A randomized phase II trial evaluating both DCDS4501A and DCDT2980S in combination with rituximab for relapsed or refractory B-cell NHL is currently enrolling. This trial is designed to enroll up to 120 patients at 40 clinical sites in North America and Europe. For more information about the trial, visit www.clinicaltrials.gov.
About Seattle Genetics
Seattle Genetics is a biotechnology company focused on the development and commercialization of monoclonal antibody-based therapies for the treatment of cancer. The U.S. Food and Drug Administration granted accelerated approval of ADCETRIS in August 2011 for two indications. ADCETRIS is being developed in collaboration with Millennium: The Takeda Oncology Company. In addition, Seattle Genetics has three other clinical-stage ADC programs: SGN-75, ASG-5ME and ASG-22ME. Seattle Genetics has collaborations for its ADC technology with a number of leading biotechnology and pharmaceutical companies, including Abbott, Agensys (an affiliate of Astellas), Bayer, Celldex Therapeutics, Daiichi Sankyo, Genentech, GlaxoSmithKline, Millennium, Pfizer and Progenics, as well as ADC co-development agreements with Agensys and Genmab. More information can be found at www.seattlegenetics.com.

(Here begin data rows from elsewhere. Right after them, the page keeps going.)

/-- A letter whose meaning leaves the service state keeps SAFE. -/
theorem letter_besideSvc {r op : Nat} {f : Letter → Block → Reply} {s t : State}
    (hf : ∀ {x b}, Frame besideSvc s.blk b → Reply.within besideSvc s.blk (f x b)) (hs : s.blk.inSafe) (h : act (letterRow r op f) s = .next t) :
    t.blk.safeOrCold := act_besideSvc (fun h0 => frame_letterRow r op f h0 (fun _ _ => hf) (subs_of rfl)) hs h

theorem blockResetRelease_safeOrCold {lc lcInv : BitVec 3} {arPresent idVld : Bool} {feed loop : BitVec 16} {rack : BitVec 24} {mfgId : BitVec 11}
    {rgnVok : BitVec 128} {s t : State} (hlive : s.blk.env.porN = true) (hs : s.blk.inSafe)
    (h : exec (.blockResetRelease lc lcInv arPresent idVld feed loop rack mfgId rgnVok) s = .next t) : t.blk.safeOrCold := by
  rw [exec_blockResetRelease] at h
  obtain rfl := Host.Outcome.next.inj h
  refine Block.inSafe.safeOrCold (hs.of_eq ?_)
  dsimp only
  unfold resetRelease
  rw [if_pos hlive]

theorem registerWrite_safeOrCold {o : BitVec 16} {v : BitVec 32} {s t : State} (hs : s.blk.inSafe)
    (h : exec (.registerWrite o v) s = .next t) : t.blk.safeOrCold := by
  obtain rfl := Host.Outcome.next.inj h
  have hwritten : (if s.blk.env.porN then held s.blk (winWrite o.toNat v.toNat s.blk) else s.blk).inSafe :=
    .ite (fun _ => inSafe_winWrite _ _ hs) fun _ => hs
  exact hwritten.safeOrCold
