-- ==== Sys2Proof/Syntax.lean ====
section
/-! DEFINITION. The commands of the block: the operands' types and the one inductive of commands. -/

namespace Sys2Proof

/-- How a command reached the steward: through a PCIe mailbox or from a UDP peer (R478, R494). -/
inductive Via where
  | mbx (m : Nat)
  | udp (addr port : Nat)
deriving DecidableEq, Repr

/-- A mailbox command that passed the header checks of R483 (rows of R496): its session, its header fields and its
payload bytes. The payload layouts are R497's and R526's and, where the spec gives none, those of notes/assumptions/7. -/
structure Cmd where
  via : Via
  session : Nat
  tag : Nat
  sequence : Nat
  payload : List Byte
deriving DecidableEq, Repr

/-- Who asks for a memory access (R28, R461): a Kenug core running a tenant, whose addresses are tenant-virtual ones (R196); an
engine, the steward, the DMA path or the debug port, whose addresses are device addresses. -/
inductive MemReq where
  | core (c tenant : Nat)
  /-- An instruction fetch of the item in service. -/
  | fetch (c tenant : Nat)
  | ing | cle | lge | recorder | steward | dma
  /-- The JTAG debug access port. -/
  | jtag
deriving DecidableEq, Repr

/-- Who accesses control space (R28, R553): the steward, a core its tenant window, or the JTAG debug access port. -/
inductive Accessor where
  | steward
  | core (c : Nat)
  | jtag
deriving DecidableEq, Repr

/-- What a migration sends of a tenant (R221, R222). -/
inductive MigPart where
  /-- A page with its contents. -/
  | page (v : Nat) (bytes : List (BitVec 8))
  /-- A queued item: the 64 bytes of R232 with its local task number, in order. -/
  | item (bytes : List (BitVec 8))
  /-- A local task's descriptor: FLAGS, MASK, ENTRY, CTRL and RUN_LIMIT words (R230). -/
  | desc (i : Nat) (words : List Nat)
  /-- A flow of the tenant. -/
  | flow (f : Nat)
  /-- Timer n: deadline, local task, bit, period, armed. -/
  | timer (n deadline task bit period : Nat) (armed : Bool)
  /-- The trip register. -/
  | trips (v : Nat)
  /-- stNum and sqNum of a publisher. -/
  | nums (p st sq : Nat)
  /-- A line of the state space of the logic engine (5) or the law engine (6). -/
  | line (ty i : Nat) (bytes : List (BitVec 8))
deriving DecidableEq, Repr

/-- What the destination of a migration has acknowledged (R223): every byte sent, or the commit. -/
inductive MigAck where
  | data
  | commit
deriving DecidableEq, Repr

/-- What the error correction finds in the words an access reads: the 8-byte word addresses with a single-bit error and
those with an uncorrectable one (R467, R472). The faults of cells are the environment's. -/
structure EccFound where
  single : List Nat
  double : List Nat
deriving DecidableEq, Repr

/-- A port A access in the same bank step as a port B access (R465). -/
structure PortA where
  req : MemReq
  addr : Nat
  len : Nat
  write : Option (List (BitVec 8))
deriving DecidableEq, Repr

/-- What a patrol scrub read (R468): a bank, DRAM, or the Almanac bank with the records found damaged (channel, SEQ). -/
inductive ScrubTarget where
  | bank (n : Nat)
  | dram
  | almanac (damaged : List (Nat × Nat))
deriving DecidableEq, Repr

Certain of the statements made in this press release are forward looking, such as those, among others, relating to the therapeutic potential of our collaborators ADCs. Actual results or developments may differ materially from those projected or implied in these forward-looking statements. Factors that may cause such a difference include the risk of adverse events as these ADCs advance in clinical trials. More information about the risks and uncertainties faced by Seattle Genetics is contained in the company’s 10-Q for the quarter ended September 30, 2012 filed with the Securities and Exchange Commission. Seattle Genetics disclaims any intention or obligation to update or revise any forward-looking statements, whether as a result of new information, future events or otherwise.